At the mention of my guild mates, Rue flinched.

“Ah… I do not have a good relationship with Larkspur or TrixNoct,” a grimace spread across his face. “I fear that the promise cannot be fulfilled if it were with them.”

“Then why me? I just arrived here, surely there’s nothing special that I can offer.”

Rue said nothing.

“Or is it because I just arrived that makes me the optimal choice?”

“You could say that…”

“Why?” I pushed further. “Is it because there’s something that the other Chosen Ones know that I don’t?”

“…”

“I’ll… be waiting outside,” announced Rue all of a sudden, turning back the way we came. “I wish you luck in beating the boss.”

“Wai—“

And he was gone, vaporised into that same black smoke that I had seen way back at the beginning, and phased through the dungeon walls. A handy way of escaping an awkward conversation, but unluckily for me, that meant I was left with even more questions.
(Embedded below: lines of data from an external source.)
-- ==== Sys2Proof/Laws/Memory.lean ====
section
/-!
SUPPORT. Memory: a read after a write, the canonical form, blocks of bytes, and the checks of a block of addresses.
-/
namespace Sys2Proof.Machine

/-! ## One byte -/

theorem memGet_filter_ne (m : List Host.Cell) {a k : Nat} (h : a ≠ k) :
    memGet (m.filter (fun c => c.1 ≠ k)) a = memGet m a := by
  induction m with
  | nil => rfl
  | cons c m ih =>
    by_cases hc : c.1 = k
    · simp [memGet, hc, h] at *; exact ih
    · simp [memGet, hc] at *; rw [ih]

theorem memGet_filter_self (m : List Host.Cell) (a : Nat) :
    memGet (m.filter (fun c => c.1 ≠ a)) a = blankByte a := by
  induction m with
  | nil => rfl
  | cons c m ih =>
    by_cases hc : c.1 = a
    · simp [hc] at *; exact ih
    · simp [memGet, hc, Ne.symm hc] at *; exact ih

theorem memGet_memInsert_ne (m : List Host.Cell) (c : Host.Cell) {a : Nat} (h : a ≠ c.1) :
    memGet (memInsert c m) a = memGet m a := by
  induction m with
  | nil => simp [memInsert, memGet, h]
  | cons d m ih => unfold memInsert; split <;> simp [memGet, h, ih]

theorem memGet_memInsert_self (m : List Host.Cell) (c : Host.Cell) (h : ∀ d ∈ m, d.1 ≠ c.1) :
    memGet (memInsert c m) c.1 = c.2 := by
  induction m with
  | nil => simp [memInsert, memGet]
  | cons d m ih =>
    unfold memInsert
    split
    · simp [memGet]
    · simp only [memGet, (h d (by simp)).symm, if_false]
      exact ih (fun e he => h e (by simp [he]))

/-- A read after a write to the same place gives the value written; every other place is left alone. -/
theorem memGet_memSet (m : List Host.Cell) (a k : Nat) (b : Byte) :
    memGet (memSet m a b) k = if k = a then b else memGet m k := by
  unfold memSet
  by_cases hk : k = a <;> by_cases hb : b = blankByte a <;> simp only [hk, hb, if_true, if_false]
  · exact memGet_filter_self m a
  · exact memGet_memInsert_self _ (a, b) (fun d hd => by simpa using (List.mem_filter.1 hd).2)
  · exact memGet_filter_ne m hk
  · rw [memGet_memInsert_ne _ _ hk, memGet_filter_ne m hk]

@[simp] theorem State.readMem_writeMem (s : State) (a k : Nat) (b : Byte) :
    (s.writeMem a b).readMem k = if k = a then b else s.readMem k := memGet_memSet s.mem a k b

/-- Memory is read through the field mem alone. -/
theorem State.readMem_congr {s t : State} (h : t.mem = s.mem) (a : Nat) : t.readMem a = s.readMem a := by
  simp [State.readMem, h]

/-! ## The canonical form -/

theorem mem_memInsert {c d : Host.Cell} {m : List Host.Cell} : d ∈ memInsert c m ↔ d = c ∨ d ∈ m := by
  induction m with
  | nil => simp [memInsert]
  | cons e m ih => unfold memInsert; split <;> simp [ih, or_left_comm]

theorem pairwise_memInsert (c : Host.Cell) {m : List Host.Cell} (hm : m.Pairwise (fun d e => d.1 < e.1))
    (hc : ∀ d ∈ m, d.1 ≠ c.1) : (memInsert c m).Pairwise (fun d e => d.1 < e.1) := by
  induction m with
  | nil => simp [memInsert]
  | cons e m ih =>
    obtain ⟨he, hm⟩ := List.pairwise_cons.1 hm
    have hne := hc e (by simp)
    unfold memInsert
    split
    · next hlt =>
      refine List.pairwise_cons.2 ⟨fun d hd => ?_, List.pairwise_cons.2 ⟨he, hm⟩⟩
      rcases List.mem_cons.1 hd with rfl | hd
      · exact hlt
      · exact hlt.trans (he d hd)
    · next hlt =>
      refine List.pairwise_cons.2 ⟨fun d hd => ?_, ih hm (fun d hd => hc d (by simp [hd]))⟩
      rcases mem_memInsert.1 hd with rfl | hd
      · omega
      · exact he d hd

/-- A store inside memory keeps the canonical form. -/
theorem memWf_memSet {m : List Host.Cell} (h : memWf m) {a : Nat} (ha : a ≤ Config.addrMax) (b : Byte) :
    memWf (memSet m a b) := by
  have hrest : (m.filter (fun c => c.1 ≠ a)).Pairwise (fun d e => d.1 < e.1) := h.1.filter _
  unfold memSet
  by_cases hb : b = blankByte a
  · simp only [hb, if_true]
    exact ⟨hrest, fun c hc => h.2 c (List.mem_filter.1 hc).1⟩
  · simp only [hb, if_false]
    refine ⟨pairwise_memInsert _ hrest (fun d hd => by simpa using (List.mem_filter.1 hd).2), fun c hc => ?_⟩
    rcases mem_memInsert.1 hc with rfl | hc
    · exact ⟨ha, hb⟩
    · exact h.2 c (List.mem_filter.1 hc).1

theorem memWf_nil : memWf [] := ⟨List.Pairwise.nil, by simp⟩

/-- A store of several bytes inside memory keeps the canonical form. -/
theorem memWf_writeBytes {s : State} (h : memWf s.mem) {base : Nat} {l : List Byte}
    (hl : base + l.length ≤ 4096) : memWf (s.writeBytes base l).mem := by
  induction l generalizing s base with
  | nil => exact h
  | cons b l ih =>
    simp only [List.length_cons] at hl
    exact ih (s := s.writeMem base b) (memWf_memSet h (by simp; omega) b) (by omega)

/-! ## Several bytes -/

/-- After a store of several bytes, a read gives the stored byte inside them and the old byte outside. -/
theorem State.readMem_writeBytes (s : State) (base : Nat) (l : List Byte) (a : Nat) :
    (s.writeBytes base l).readMem a =
      if base ≤ a then l.getD (a - base) (s.readMem a) else s.readMem a := by
  induction l generalizing s base with
  | nil => simp [State.writeBytes]
  | cons b l ih =>
    rw [State.writeBytes, ih, State.readMem_writeMem]
    by_cases h1 : base + 1 ≤ a
    · have h2 : base ≤ a := by omega
      have h3 : a ≠ base := by omega
      have h4 : a - base = (a - (base + 1)) + 1 := by omega
      simp [h1, h2, h3, h4]
    · by_cases h2 : a = base
      · subst h2; simp
      · have h3 : ¬ base ≤ a := by omega
        simp [h1, h2, h3]

theorem State.readMem_writeBytes_outside (s : State) (base : Nat) (l : List Byte) {a : Nat}
    (h : a < base ∨ base + l.length ≤ a) : (s.writeBytes base l).readMem a = s.readMem a := by
  rw [State.readMem_writeBytes]
  split
  · rw [List.getD_eq_default]; omega
  · rfl

theorem State.readMem_writeBytes_inside (s : State) (base : Nat) (l : List Byte) {j : Nat} (h : j < l.length) :
    (s.writeBytes base l).readMem (base + j) = l[j] := by
  rw [State.readMem_writeBytes]
  simp [h]

/-- An update that a store of one byte commutes with commutes with a store of several. -/
theorem State.writeBytes_comm (g : State → State) (hg : ∀ s a b, (g s).writeMem a b = g (s.writeMem a b)) (s : State)
    (base : Nat) (l : List Byte) : (g s).writeBytes base l = g (s.writeBytes base l) := by
  induction l generalizing s base with
  | nil => rfl
  | cons b l ih => simp only [State.writeBytes]; rw [hg, ih]

/-- A block holds one byte per address. -/
@[simp] theorem State.readBytes_length (s : State) (base count : Nat) : (s.readBytes base count).length = count := by
  simp [State.readBytes]

theorem State.readBytes_getElem (s : State) (base count j : Nat) (h : j < (s.readBytes base count).length) :
    (s.readBytes base count)[j] = s.readMem (base + j) := by
  simp [State.readBytes]

/-! ## Checks -/

/-- The read check with its bound as a numeral. -/
theorem readFault_eq (pc : Word) (a : Nat) :
    readFault pc a = if a > 4095 then some (.memoryOutOfRange pc a .read) else none := rfl

/-- The write checks with their bounds as numerals. -/
theorem writeFault_eq (pc : Word) (a : Nat) :
    writeFault pc a =
      if a > 4095 then some (.memoryOutOfRange pc a .write)
      else if a < 80 then some (.glyphRegionWrite pc a)
      else none := rfl

/-- What an unlisted address reads as, with the glyph region's bounds as numerals. -/
theorem blankByte_eq (a : Nat) : blankByte a = if 0 ≤ a ∧ a < 80 then Config.glyphTable.getD a 0 else 0 := rfl

/-- Outside the glyph region an address nothing has written reads as 0. -/
theorem blankByte_high {a : Nat} (h : 80 ≤ a) : blankByte a = 0 := by
  rw [blankByte_eq, if_neg (by omega)]

/-- The check of one more address comes after those of the lower ones. -/
theorem firstFault_succ (check : Nat → Option Fault) (base count : Nat) :
    firstFault check base (count + 1) = (firstFault check base count).or (check (base + count)) := by
  simp [firstFault, List.range_succ, List.findSome?_append]

theorem firstFault_eq_none {check : Nat → Option Fault} {base count : Nat} :
    firstFault check base count = none ↔ ∀ j, j < count → check (base + j) = none := by
  simp [firstFault]

/-- CheckRead raises exactly when its last address is above memory, and reports the lowest such address. -/
theorem State.checkRead_eq (s : State) (base count : Nat) :
    s.checkRead base count =
      if 0 < count ∧ 4095 < base + count - 1 then some (.memoryOutOfRange s.pc (max base 4096) .read) else none := by
  unfold State.checkRead
  induction count with
  | zero => rfl
  | succ n ih =>
    rw [firstFault_succ, ih, readFault_eq]
    by_cases h : 0 < n ∧ 4095 < base + n - 1
    · rw [if_pos h, if_pos (c := 0 < n + 1 ∧ _) (by omega), Option.some_or]
    · rw [if_neg h, Option.none_or]
      by_cases h2 : base + n > 4095
      · have : max base 4096 = base + n := by omega
        rw [if_pos h2, if_pos (by omega), this]
      · rw [if_neg h2, if_neg (by omega)]

/-- A read check passes exactly when every address is in memory. -/
theorem State.checkRead_none {s : State} {base count : Nat} :
    s.checkRead base count = none ↔ count = 0 ∨ base + count ≤ 4096 := by
  rw [State.checkRead_eq]
  split <;> simp <;> omega

/-- What a write check of at most 16 bytes reports: in the glyph region its base, else the lowest address above
memory. -/
theorem State.checkWrite_eq (s : State) {base count : Nat} (hc : 0 < count) (hsmall : count ≤ 16) :
    s.checkWrite base count =
      if base < 80 then some (.glyphRegionWrite s.pc base)
      else if 4095 < base + count - 1 then some (.memoryOutOfRange s.pc (max base 4096) .write)
      else none := by
  unfold State.checkWrite
  induction count with
  | zero => omega
  | succ n ih =>
    rw [firstFault_succ, writeFault_eq]
    by_cases hn : n = 0
    · subst hn
      have h0 : firstFault (writeFault s.pc) base 0 = none := rfl
      rw [h0, Option.none_or, Nat.add_zero]
      by_cases h1 : base > 4095
      · have h3 : max base 4096 = base := by omega
        rw [if_pos h1, if_neg (by omega), if_pos (by omega), h3]
      · rw [if_neg h1]
        by_cases h2 : base < 80
        · rw [if_pos h2, if_pos h2]
        · rw [if_neg h2, if_neg h2, if_neg (by omega)]
    · rw [ih (by omega) (by omega)]
      by_cases h2 : base < 80
      · rw [if_pos h2, if_pos h2]; rfl
      · rw [if_neg h2, if_neg h2]
        by_cases h : 4095 < base + n - 1
        · rw [if_pos h, Option.some_or, if_pos (by omega)]
        · rw [if_neg h, Option.none_or]
          by_cases h3 : base + n > 4095
          · have : max base 4096 = base + n := by omega
            rw [if_pos h3, if_pos (by omega), this]
          · rw [if_neg h3, if_neg (by omega), if_neg (by omega)]

/-- A write check passes exactly when every address is in memory and above the glyph region. -/
theorem State.checkWrite_none {s : State} {base count : Nat} (hc : 0 < count) (hsmall : count ≤ 16) :
    s.checkWrite base count = none ↔ 80 ≤ base ∧ base + count ≤ 4096 := by
  rw [State.checkWrite_eq s hc hsmall]
  split
  · simp; omega
  · split <;> simp <;> omega

end Sys2Proof.Machine
end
Was there something the other Chosen Ones knew that I didn’t?

Well, I mean, of course there was. After all, they’d been here a lot longer than I had.

What I meant to ask was whether there was some sort of secret that everyone in the Guild knew except for me? That had me singled out by Rue and Rosa due to how clueless I was

No matter how much I racked my brain about it, teaming up with me had no relation to mysterious secrets at all. So what was left?

Unable to come to a conclusion, I moved down the tunnel towards the boss room, deciding to shelve the matter for after I’d beaten the boss. When I had a chance to confront Rue again. Possibly.